Das Team um Orellana und Projektleiterin Annapaola Parrilli strebt dabei eine Genauigkeit an, die mit Apparaturen in Spitälern nicht zu erreichen sei, erklärt die Forschungsanstalt. Gegenüber einer Auflösung im Millimeterbereich bei einer klinischen Computertomographie (CT), könnten die Mikro- und Nano-Computertomographen der Empa-Labors sogar die Mikrometergrenze unterschreiten. Aus diesen radiologischen Aufnahmen erstellten die Forscherinnen mathematische Modelle, mit denen sich die Dichte, die Struktur, die biomechanische Verformbarkeit und das Gefäßnetz des Knorpels im Raum erfassen und kartieren lassen.

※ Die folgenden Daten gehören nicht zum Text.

/-- The X commands, each with what its acceptance asks; `xunsub` is apart. -/
noncomputable def xCommands (s : State) (g : Guard) (t : BitVec 4) (sr : BitVec 3) (f : BitVec 4) (i p e w : Bool)
    (x : BitVec 3) (m : BitVec 2) : List (Instr × Accept) :=
  [(.xld g t sr f i p e, acceptTileLoad false t.toNat), (.xldTr g t sr f i p e, acceptTileLoad true t.toNat),
   (.xst g t sr f i p e, acceptTileStore s t.toNat), (.xldv g t sr f i p e w, acceptVectorLoad (t.toNat + 16 * ofBool w)),
   (.xstv g t sr f i p e w, acceptVectorStore s (t.toNat + 16 * ofBool w)), (.xldw g sr f i p e, acceptWeights),
   (.xcopy g sr f i p e w x, acceptCopy s), (.xfill g sr f i p e m, acceptFill s),
   (.xsub g sr f i p e x, acceptPlain (goodRing s false) false), (.xpub g sr f i p e x, acceptPlain (goodRing s true) true),
   (.xpre g sr f i p e, acceptPlain (goodRange s) false), (.xpreBar g sr f i p e, acceptPlain (goodRange s) true),
   (.xpin g sr f i p e, acceptPlain (goodRange s) false), (.xunpin g sr f i p e, acceptPlain (goodRange s) false),
   (.xmig g sr f i p e m, acceptPlain (goodRange s) false)]

/-- The G commands, each with what its acceptance asks; `gspd` and the collectives are apart. -/
noncomputable def gCommands (s : State) (g : Guard) (t f : BitVec 4) (p e q : Bool) (sr : BitVec 3) (m : BitVec 2) :
    List (Instr × Accept) :=
  let sampler := fun good => { acceptPlain (good s) false with src := sampleSource, dst := sampleTarget }
  [(.ggath g t f p e q sr, gatherAccept s t.toNat false), (.gscat g t f p e q sr, gatherAccept s t.toNat true),
   (.gsend g m f p e sr, sendAccept s), (.grecv g m f p e sr, receiveAccept s), (.genq g f p e sr, enqueueAccept s),
   (.glaunch g f p e sr, launchAccept s), (.stopk g t f p e sr, sampler goodTopK), (.stemp g t f p e sr, sampler goodTemp),
   (.stopp g t f p e sr, sampler goodTopP), (.sgram g t f p e sr, sampler goodGrammar),
   (.sdraw g t f p e sr, sampler goodDraw), (.saccept g t f p e sr, sampler goodAccept),
   (.stok g t f p e sr, sampler goodToken)]

/-- An engine's answer for a command whose extent is translated and whose pages are there: the transfer that reads the
extent's bytes has begun (R208, R347). -/
def State.startsLoad (s : State) (k : Nat) (c : Cmd) (e : Engine) (rs : List (Nat × Nat)) : Prop :=
  ∀ u d ps, s.translate k c rs = (u, d, true) → u.planOf k d .load rs = ⟨ps, none⟩ → u.absentIn ps = [] →
    e = .wait ((((u.touchPages ps).noteFrames k d.own ps).keepOrder d.own.part k d.ord none).setCmd k { d with
      job := some ⟨partsFrom 1 0 (packetsOf false ps), [], List.replicate (lenOf ps) (0, false), false, none,
        .moved none none (lenOf ps), none, [], false⟩ })

/-- The same for one that writes bytes over the extent, with what they leave in the full/empty bits. -/
def State.startsStore (s : State) (k : Nat) (c : Cmd) (e : Engine) (rs : List (Nat × Nat)) (bytes : List Piece → Data)
    (full : Option Bool) : Prop :=
  ∀ u d ps w, s.translate k c rs = (u, d, true) → u.planOf k d .store rs = ⟨ps, none⟩ → u.absentIn ps = [] →
    u.readyPages ps = .ok w →
    e = .wait (((w.noteFrames k d.own ps).keepOrder d.own.part k d.ord none).setCmd k { d with
      job := some ⟨[], partsFrom 1 0 (packetsOf true ps), bytes ps, false, full, .moved none none (lenOf ps), none, [],
        false⟩ })

/-- The transfer of a command has ended with status OK, with some bytes and no poison among them: what it read is there. -/
def Cmd.hasRead (c : Cmd) (bytes : List Byte) : Prop :=
  ∃ j, c.job = some j ∧ j.rd = [] ∧ j.wr = [] ∧ j.result.status = 0 ∧ j.buf = bytes.map fun b => (b, false)

/-! ## Control transfer -/

/-- The group in hand goes on at an address (R186). -/
def State.goesTo (s : State) (pc : W64) : State :=
  s.setMe { s.me with grp := { s.me.grp with target := some (codeAddress pc) } }

/-- R185: the leaf that a tree branch chooses from its tests. -/
def chosenLeaf (shape : BitVec 2) (t0 t1 t2 t3 : Bool) : Nat :=
  if shape = 0 then bif t0 then 0 else bif t1 then 1 else bif t2 then 2 else bif t3 then 3 else 4
  else if shape = 1 then bif t0 then bif t1 then 0 else 1 else bif t2 then 2 else bif t3 then 3 else 4
  else if shape = 2 then bif t0 then bif t1 then 0 else bif t2 then 1 else 2 else bif t3 then 3 else 4
  else bif t0 then bif t1 then bif t2 then 0 else 1 else 2 else bif t3 then 3 else 4

/-! ## A step (R173 to R180, R400) -/

/-- The core whose turn it is reaches the group at its PC: no event is due, it does not stand still, and it has no
cause and no partial sum to take first. -/
def State.issues (s : State) : Prop :=
  isCore s.here = true ∧ s.agenda = [] ∧ s.me.stopped = false ∧ s.halted s.here = false
    ∧ (s.me.kernel = true ∨ s.me.pendK = [] ∧ s.me.blk ≠ none) ∧ (s.me.blk = none ∨ s.me.budgetDue = false)
    ∧ (s.me.kernel = true ∨ s.me.handler = true ∨ s.me.pendU = []) ∧ (∀ p ∈ s.me.psums, s.me.issue < p.pos + 6)
    ∧ (s.me.r.waitlim = 0 ∨ s.me.waited < s.me.r.waitlim.toNat ∨ s.me.limit = true)

/-- The group at the PC in hand, with the address of the next one. -/
def State.atGroup (s : State) (next : W64) : State :=
  s.setMe { s.me with pre := none, grp := ⟨s.me.pc, false, next, none, 0, .running⟩ }

/-- A block leaves its core with its record kept (R267, R367): PC, cause, budget, flags, `s1` and `s2`. -/
def Rec.leaves (r : Rec) (c : Core) (b : Block) (pc : W64) (why : Nat) (st : RecState) : Prop :=
  r.uid = b.rcd.uid ∧ r.queue = b.rcd.queue ∧ r.state = st ∧ r.words[0] = BitVec.ofNat 64 (field pc 2 62 * 4)
    ∧ r.words[1] = b.rcd.words[1] ∧ field r.words[2] 4 8 = why ∧ field r.words[3] 32 32 = c.r.budget.toNat
    ∧ field r.words[3] 16 16 = c.r.seq.toNat ∧ field r.words[3] 0 7 = field c.r.fstat 0 7
    ∧ r.words[4] = b.rcd.words[4] ∧ r.words[5] = b.rcd.words[5] ∧ r.words[6] = c.r.s[1].val ∧ r.words[7] = c.r.s[2].val

/-! ## Queues (R353 to R361) -/

/-- A record arrives at a queue: a bad one is counted in QSTAT.BADREC and one for a queue that is not valid in
QSTAT.DROP, and a READY one that the store has room for becomes its newest record (R355, R358, R359, R361). -/
def State.takesRecord (s t : State) (cl q : Nat) (words : Vector W64 8) (bad : Bool) : Prop :=
  ((bad = true ∨ s.validRecord (chipOfCluster cl) words = false) →
    (t.cluster cl).badrec.toNat = min 0xFFFF ((s.cluster cl).badrec.toNat + 1)
    ∧ (t.cluster cl).store = (s.cluster cl).store)
  ∧ (bad = false → s.validRecord (chipOfCluster cl) words = true →
    (s.queueV cl q = false →
      (t.cluster cl).drop.toNat = min 0xFFFF ((s.cluster cl).drop.toNat + 1)
      ∧ (t.cluster cl).store = (s.cluster cl).store)
    ∧ (s.queueV cl q = true → s.overflowed cl q = 0 → s.storeUsed cl < 4096 → s.isOut (s.queuePart cl q) = false →
      recState words = 0 → ∃ r, (t.cluster cl).store = (s.cluster cl).store ++ [r] ∧ r.queue = q ∧ r.state = .ready
        ∧ r.words = setCause words 0 ∧ r.gen = s.queueGen cl q))

/-! ## The device register space (R8 to R10, R413, R414) -/

/-- The address of a register of a module's management register space. -/
def registerMA (ch o : Nat) : Nat := ch * 2 ^ 48 + managementBase + o

end Sys2Proof.Machine
end

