-- ==== Sys2Proof/Certificates/Slice0/Obligations.lean ====
section
/-! DEFINITION. The statements about the model that are to be proved. -/
open Sys2Proof Sys2Proof.Machine

/-! ## Encodings -/

/-- R179 to R188: the decoder reads from the word that the encoder gives any well-formed instruction that
instruction, in its slot, with every operand at every value; the word carries its guard. -/
def Obligations.DecodeReadsEncode : Prop :=
  ∀ (i : Instr) (w : BitVec 32), i.encode = some w → i.wellFormed = true →
    i.guard? = some (Sys2Proof.guardOf w) ∧ ∃ sl, i.slot? = some sl ∧ decodeSlot sl w = .ok i

/-- R174, R192: no bit of a header is dropped, in either direction; a slot word whose opcode the tables do not assign
in its slot names no instruction; words written out from the encodings decode to the instructions they stand for. -/
def Obligations.WordsDecode : Prop :=
  (∀ h : Header, decodeHeader (encodeHeader h) = h) ∧ (∀ w : BitVec 32, encodeHeader (decodeHeader w) = w)
  ∧ (∀ (sl : Slot) (w : BitVec 32), opcodeOf w ∉ assigned sl → decodeSlot sl w = .error .unassigned)
  ∧ ∀ p ∈ specWords, decodeSlot p.1 p.2.1 = .ok p.2.2

/-! ## Scalar operations -/

/-- R238, R239: the operations with two sources complete with D := f(a, b); `div`, `divn`, `rem` and `remn` complete
with the quotient or remainder, and set FSTAT.IDZ for a divisor of 0. -/
def Obligations.TwoSourceResult : Prop :=
  (∀ p ∈ twoSource, ∀ (s : State) (sl : Lane) (g : Guard) (d a b : BitVec 6) (w : Bool) (x y : W64),
      s.me.guarded g = true → s.reads a x → s.reads b y → s.definable sl d →
        exec (p.1 sl g d a b w) s = .next (s.setMe (s.me.result sl d (known (p.2 x y)))))
  ∧ ∀ p ∈ divisions, ∀ (s : State) (sl : Lane) (g : Guard) (d a b : BitVec 6) (w : Bool) (x y : W64),
    s.me.guarded g = true → s.reads a x → s.reads b y → s.definable sl d →
      let c := s.me.result sl d (known (p.2 x y))
      exec (p.1 sl g d a b w) s
        = .next (s.setMe { c with r := { c.r with fstat := if y = 0 then c.r.fstat ||| 0x20 else c.r.fstat } })

/-- R238, R240, R241: the operations with one source, and those with an immediate, complete with D := f(a) or
D := f(a, imm8); `sel`, `movi` and `movk` with the source chosen, the immediate, and the register moved up by 14 bits
with the immediate below. What `clz`, `ctz` and `popc` count: the zeros above the highest set bit and below the lowest,
64 for 0, and the set bits. -/
def Obligations.OneSourceResult : Prop :=
  (∀ p ∈ oneSource, ∀ (s : State) (sl : Lane) (g : Guard) (d a : BitVec 6) (w : Bool) (x : W64),
    s.me.guarded g = true → s.reads a x → s.definable sl d →
      exec (p.1 sl g d a w) s = .next (s.setMe (s.me.result sl d (known (p.2 x)))))
  ∧ (∀ p ∈ withImmediate, ∀ (s : State) (sl : Lane) (g : Guard) (d a : BitVec 6) (i : BitVec 8) (x : W64),
    s.me.guarded g = true → s.reads a x → s.definable sl d →
      exec (p.1 sl g d a i) s = .next (s.setMe (s.me.result sl d (known (p.2 x (i.signExtend 64))))))
  ∧ (∀ (s : State) (sl : Lane) (g : Guard) (p d : BitVec 4) (a b : BitVec 6) (x y : W64),
    s.me.guarded g = true → s.reads a x → s.reads b y → s.definable sl (d.zeroExtend 6) →
      exec (.sel sl g p d a b) s
        = .next (s.setMe (s.me.result sl (d.zeroExtend 6) (known (if s.me.pred p then x else y)))))
  ∧ (∀ (s : State) (sl : Lane) (g : Guard) (d : BitVec 6) (i : BitVec 14),
    s.me.guarded g = true → s.definable sl d →
      exec (.movi sl g d i) s = .next (s.setMe (s.me.result sl d (known (i.signExtend 64)))))
  ∧ (∀ (s : State) (sl : Lane) (g : Guard) (d : BitVec 6) (i : BitVec 14) (x : W64),
    s.me.guarded g = true → s.reads d x → s.definable sl d →
      exec (.movk sl g d i) s = .next (s.setMe (s.me.result sl d (known (x <<< 14 ||| i.zeroExtend 64)))))
  ∧ ∀ a : W64,
    (leadingZeros a).toNat = ((List.range 64).takeWhile fun i => !a.getLsbD (63 - i)).length
    ∧ (trailingZeros a).toNat = ((List.range 64).takeWhile fun i => !a.getLsbD i).length
    ∧ (popCount a).toNat = ((List.range 64).filter fun i => a.getLsbD i).length

/-- R109, R110, R183: a scalar result writes its destination, unless that is `s0` or no register, and shifts the
latches of its lane; a predicate write reaches `p1` to `p10` alone, for `p0` discards it and the path predicates are
no destinations. Every other register is as before. -/
def Obligations.RegisterWrites : Prop :=
  (∀ (c : Core) (sl : Lane) (d : BitVec 6) (v : Cell64),
      (∀ j : Fin 48, (c.result sl d v).r.s[j] = if j.val = d.toNat ∧ d ≠ 0 then v else c.r.s[j])
      ∧ (c.result sl d v).r.l = (match sl with
        | .A => #v[v, c.r.l[0], c.r.l[1], c.r.l[2], c.r.l[4], c.r.l[5], c.r.l[6], c.r.l[7]]
        | .B => #v[c.r.l[0], c.r.l[1], c.r.l[2], c.r.l[3], v, c.r.l[4], c.r.l[5], c.r.l[6]])
      ∧ c.result sl d v = { c with r := { c.r with s := (c.result sl d v).r.s, l := (c.result sl d v).r.l } })
  ∧ ∀ (c : Core) (n : BitVec 4) (b : Bool),
    (∀ j, j < 16 → (c.setP n b).r.p.getLsbD j
      = if j = n.toNat ∧ 1 ≤ j ∧ j ≤ 10 then b else c.r.p.getLsbD j)
    ∧ c.setP n b = { c with r := { c.r with p := (c.setP n b).r.p }, wrote := (c.setP n b).wrote }
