@[simp] theorem State.core_setCore_self (s : State) (k : Nat) (c : Core) : (s.setCore k c).core k = c := by
  simp [State.setCore, State.core]
theorem State.core_setCore_ne (s : State) {k j : Nat} (c : Core) (h : j ≠ k) : (s.setCore k c).core j = s.core j := by
  simp [State.setCore, State.core, Table.look_put_ne _ _ h]
@[simp] theorem State.cluster_setCore (s : State) (k j : Nat) (c : Core) : (s.setCore k c).cluster j = s.cluster j := rfl
@[simp] theorem State.chip_setCore (s : State) (k j : Nat) (c : Core) : (s.setCore k c).chip j = s.chip j := rfl
@[simp] theorem State.part_setCore (s : State) (k j : Nat) (c : Core) : (s.setCore k c).part j = s.part j := rfl
@[simp] theorem State.stack_setCore (s : State) (k j : Nat) (c : Core) : (s.setCore k c).stack j = s.stack j := rfl
@[simp] theorem State.fab_setCore (s : State) (k j : Nat) (c : Core) : (s.setCore k c).fab j = s.fab j := rfl
@[simp] theorem State.page_setCore (s : State) (k j : Nat) (c : Core) : (s.setCore k c).page j = s.page j := rfl
@[simp] theorem State.obj_setCore (s : State) (k j : Nat) (c : Core) : (s.setCore k c).obj j = s.obj j := rfl
@[simp] theorem State.cluster_setCluster_self (s : State) (k : Nat) (c : Cluster) : (s.setCluster k c).cluster k = c := by
  simp [State.setCluster, State.cluster]
theorem State.cluster_setCluster_ne (s : State) {k j : Nat} (c : Cluster) (h : j ≠ k) : (s.setCluster k c).cluster j = s.cluster j := by
  simp [State.setCluster, State.cluster, Table.look_put_ne _ _ h]
@[simp] theorem State.core_setCluster (s : State) (k j : Nat) (c : Cluster) : (s.setCluster k c).core j = s.core j := rfl
@[simp] theorem State.chip_setCluster (s : State) (k j : Nat) (c : Cluster) : (s.setCluster k c).chip j = s.chip j := rfl
@[simp] theorem State.part_setCluster (s : State) (k j : Nat) (c : Cluster) : (s.setCluster k c).part j = s.part j := rfl
@[simp] theorem State.stack_setCluster (s : State) (k j : Nat) (c : Cluster) : (s.setCluster k c).stack j = s.stack j := rfl
@[simp] theorem State.fab_setCluster (s : State) (k j : Nat) (c : Cluster) : (s.setCluster k c).fab j = s.fab j := rfl
@[simp] theorem State.page_setCluster (s : State) (k j : Nat) (c : Cluster) : (s.setCluster k c).page j = s.page j := rfl
@[simp] theorem State.obj_setCluster (s : State) (k j : Nat) (c : Cluster) : (s.setCluster k c).obj j = s.obj j := rfl
@[simp] theorem State.chip_setChip_self (s : State) (k : Nat) (c : Chip) : (s.setChip k c).chip k = c := by
  simp [State.setChip, State.chip]
theorem State.chip_setChip_ne (s : State) {k j : Nat} (c : Chip) (h : j ≠ k) : (s.setChip k c).chip j = s.chip j := by
  simp [State.setChip, State.chip, Table.look_put_ne _ _ h]
@[simp] theorem State.core_setChip (s : State) (k j : Nat) (c : Chip) : (s.setChip k c).core j = s.core j := rfl
@[simp] theorem State.cluster_setChip (s : State) (k j : Nat) (c : Chip) : (s.setChip k c).cluster j = s.cluster j := rfl
@[simp] theorem State.part_setChip (s : State) (k j : Nat) (c : Chip) : (s.setChip k c).part j = s.part j := rfl
@[simp] theorem State.stack_setChip (s : State) (k j : Nat) (c : Chip) : (s.setChip k c).stack j = s.stack j := rfl
@[simp] theorem State.fab_setChip (s : State) (k j : Nat) (c : Chip) : (s.setChip k c).fab j = s.fab j := rfl
@[simp] theorem State.page_setChip (s : State) (k j : Nat) (c : Chip) : (s.setChip k c).page j = s.page j := rfl
@[simp] theorem State.obj_setChip (s : State) (k j : Nat) (c : Chip) : (s.setChip k c).obj j = s.obj j := rfl
@[simp] theorem State.part_setPart_self (s : State) (k : Nat) (c : Partition) : (s.setPart k c).part k = c := by
  simp [State.setPart, State.part]
theorem State.part_setPart_ne (s : State) {k j : Nat} (c : Partition) (h : j ≠ k) : (s.setPart k c).part j = s.part j := by
  simp [State.setPart, State.part, Table.look_put_ne _ _ h]
@[simp] theorem State.core_setPart (s : State) (k j : Nat) (c : Partition) : (s.setPart k c).core j = s.core j := rfl
@[simp] theorem State.cluster_setPart (s : State) (k j : Nat) (c : Partition) : (s.setPart k c).cluster j = s.cluster j := rfl
@[simp] theorem State.chip_setPart (s : State) (k j : Nat) (c : Partition) : (s.setPart k c).chip j = s.chip j := rfl
@[simp] theorem State.stack_setPart (s : State) (k j : Nat) (c : Partition) : (s.setPart k c).stack j = s.stack j := rfl
@[simp] theorem State.fab_setPart (s : State) (k j : Nat) (c : Partition) : (s.setPart k c).fab j = s.fab j := rfl
@[simp] theorem State.page_setPart (s : State) (k j : Nat) (c : Partition) : (s.setPart k c).page j = s.page j := rfl
@[simp] theorem State.obj_setPart (s : State) (k j : Nat) (c : Partition) : (s.setPart k c).obj j = s.obj j := rfl
@[simp] theorem State.stack_setStack_self (s : State) (k : Nat) (c : Stack) : (s.setStack k c).stack k = c := by
  simp [State.setStack, State.stack]
theorem State.stack_setStack_ne (s : State) {k j : Nat} (c : Stack) (h : j ≠ k) : (s.setStack k c).stack j = s.stack j := by
  simp [State.setStack, State.stack, Table.look_put_ne _ _ h]
@[simp] theorem State.core_setStack (s : State) (k j : Nat) (c : Stack) : (s.setStack k c).core j = s.core j := rfl
@[simp] theorem State.cluster_setStack (s : State) (k j : Nat) (c : Stack) : (s.setStack k c).cluster j = s.cluster j := rfl
@[simp] theorem State.chip_setStack (s : State) (k j : Nat) (c : Stack) : (s.setStack k c).chip j = s.chip j := rfl
@[simp] theorem State.part_setStack (s : State) (k j : Nat) (c : Stack) : (s.setStack k c).part j = s.part j := rfl
@[simp] theorem State.fab_setStack (s : State) (k j : Nat) (c : Stack) : (s.setStack k c).fab j = s.fab j := rfl
@[simp] theorem State.page_setStack (s : State) (k j : Nat) (c : Stack) : (s.setStack k c).page j = s.page j := rfl
@[simp] theorem State.obj_setStack (s : State) (k j : Nat) (c : Stack) : (s.setStack k c).obj j = s.obj j := rfl
@[simp] theorem State.fab_setFab_self (s : State) (k : Nat) (c : Fabric) : (s.setFab k c).fab k = c := by
  simp [State.setFab, State.fab]
theorem State.fab_setFab_ne (s : State) {k j : Nat} (c : Fabric) (h : j ≠ k) : (s.setFab k c).fab j = s.fab j := by
  simp [State.setFab, State.fab, Table.look_put_ne _ _ h]
@[simp] theorem State.core_setFab (s : State) (k j : Nat) (c : Fabric) : (s.setFab k c).core j = s.core j := rfl
@[simp] theorem State.cluster_setFab (s : State) (k j : Nat) (c : Fabric) : (s.setFab k c).cluster j = s.cluster j := rfl
@[simp] theorem State.chip_setFab (s : State) (k j : Nat) (c : Fabric) : (s.setFab k c).chip j = s.chip j := rfl
@[simp] theorem State.part_setFab (s : State) (k j : Nat) (c : Fabric) : (s.setFab k c).part j = s.part j := rfl
@[simp] theorem State.stack_setFab (s : State) (k j : Nat) (c : Fabric) : (s.setFab k c).stack j = s.stack j := rfl
@[simp] theorem State.page_setFab (s : State) (k j : Nat) (c : Fabric) : (s.setFab k c).page j = s.page j := rfl
@[simp] theorem State.obj_setFab (s : State) (k j : Nat) (c : Fabric) : (s.setFab k c).obj j = s.obj j := rfl
@[simp] theorem State.page_setPage_self (s : State) (k : Nat) (c : Page) : (s.setPage k c).page k = c := by
  simp [State.setPage, State.page]
theorem State.page_setPage_ne (s : State) {k j : Nat} (c : Page) (h : j ≠ k) : (s.setPage k c).page j = s.page j := by
  simp [State.setPage, State.page, Table.look_put_ne _ _ h]
@[simp] theorem State.core_setPage (s : State) (k j : Nat) (c : Page) : (s.setPage k c).core j = s.core j := rfl
@[simp] theorem State.cluster_setPage (s : State) (k j : Nat) (c : Page) : (s.setPage k c).cluster j = s.cluster j := rfl
@[simp] theorem State.chip_setPage (s : State) (k j : Nat) (c : Page) : (s.setPage k c).chip j = s.chip j := rfl
@[simp] theorem State.part_setPage (s : State) (k j : Nat) (c : Page) : (s.setPage k c).part j = s.part j := rfl
@[simp] theorem State.stack_setPage (s : State) (k j : Nat) (c : Page) : (s.setPage k c).stack j = s.stack j := rfl
@[simp] theorem State.fab_setPage (s : State) (k j : Nat) (c : Page) : (s.setPage k c).fab j = s.fab j := rfl
@[simp] theorem State.obj_setPage (s : State) (k j : Nat) (c : Page) : (s.setPage k c).obj j = s.obj j := rfl
@[simp] theorem State.obj_setObj_self (s : State) (k : Nat) (c : Obj) : (s.setObj k c).obj k = c := by
  simp [State.setObj, State.obj]
theorem State.obj_setObj_ne (s : State) {k j : Nat} (c : Obj) (h : j ≠ k) : (s.setObj k c).obj j = s.obj j := by
  simp [State.setObj, State.obj, Table.look_put_ne _ _ h]
@[simp] theorem State.core_setObj (s : State) (k j : Nat) (c : Obj) : (s.setObj k c).core j = s.core j := rfl
@[simp] theorem State.cluster_setObj (s : State) (k j : Nat) (c : Obj) : (s.setObj k c).cluster j = s.cluster j := rfl
@[simp] theorem State.chip_setObj (s : State) (k j : Nat) (c : Obj) : (s.setObj k c).chip j = s.chip j := rfl
@[simp] theorem State.part_setObj (s : State) (k j : Nat) (c : Obj) : (s.setObj k c).part j = s.part j := rfl
@[simp] theorem State.stack_setObj (s : State) (k j : Nat) (c : Obj) : (s.setObj k c).stack j = s.stack j := rfl
@[simp] theorem State.fab_setObj (s : State) (k j : Nat) (c : Obj) : (s.setObj k c).fab j = s.fab j := rfl
@[simp] theorem State.page_setObj (s : State) (k j : Nat) (c : Obj) : (s.setObj k c).page j = s.page j := rfl
@[simp] theorem State.cluster_setMe (s : State) (c : Core) (j : Nat) : (s.setMe c).cluster j = s.cluster j := rfl
@[simp] theorem State.chip_setMe (s : State) (c : Core) (j : Nat) : (s.setMe c).chip j = s.chip j := rfl
@[simp] theorem State.part_setMe (s : State) (c : Core) (j : Nat) : (s.setMe c).part j = s.part j := rfl
@[simp] theorem State.stack_setMe (s : State) (c : Core) (j : Nat) : (s.setMe c).stack j = s.stack j := rfl
@[simp] theorem State.fab_setMe (s : State) (c : Core) (j : Nat) : (s.setMe c).fab j = s.fab j := rfl
@[simp] theorem State.page_setMe (s : State) (c : Core) (j : Nat) : (s.setMe c).page j = s.page j := rfl
@[simp] theorem State.obj_setMe (s : State) (c : Core) (j : Nat) : (s.setMe c).obj j = s.obj j := rfl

Mit der Unterstützung des Schweizerischen Nationalfonds (SNF) und gemeinsam mit den klinischen Partnern des „Istituto Ortopedico Rizzoli” in Bologna, des Kantonsspitals Winterthur und der Universität Zürich arbeiten die Forschenden derzeit mit einer Vielzahl von Laborproben, um eine möglichst aussagekräftige Datengrundlage aufzubauen, so die Empa. Erste Computersimulationen zeigten die verästelten Äderchen im Meniskus bereits in vielversprechender Präzision. Die Mikro-CT-Bilder übermittelten die strukturelle Komplexität des Gewebes und erlaubten in den mathematischen Modellierungen auch weitere Informationen wie die Porosität oder wie stark die Blutgefäße gewunden sind.

Derzeit arbeitetet Orellana an einem 3-D-Atlas mit gesunden Meniskus-Gewebeproben. In einem nächsten Schritt werden CT-Aufnahmen von Verletzungen und Abnutzungen aller Art in die Modelle integriert. So könnten Betroffene direkt während einer Untersuchung essenzielle Informationen zum Selbstheilungspotenzial des Gewebes erhalten und die Strategien für eine individuelle Behandlung könnte optimiert werden, berichtet die Empa weiter. Dabei, so betont die Biophysikerin, solle die 3-D-Landkarte sowohl für Unfallpatientinnen und -patienten als auch bei Abnutzungsprozessen im Alter eingesetzt werden können.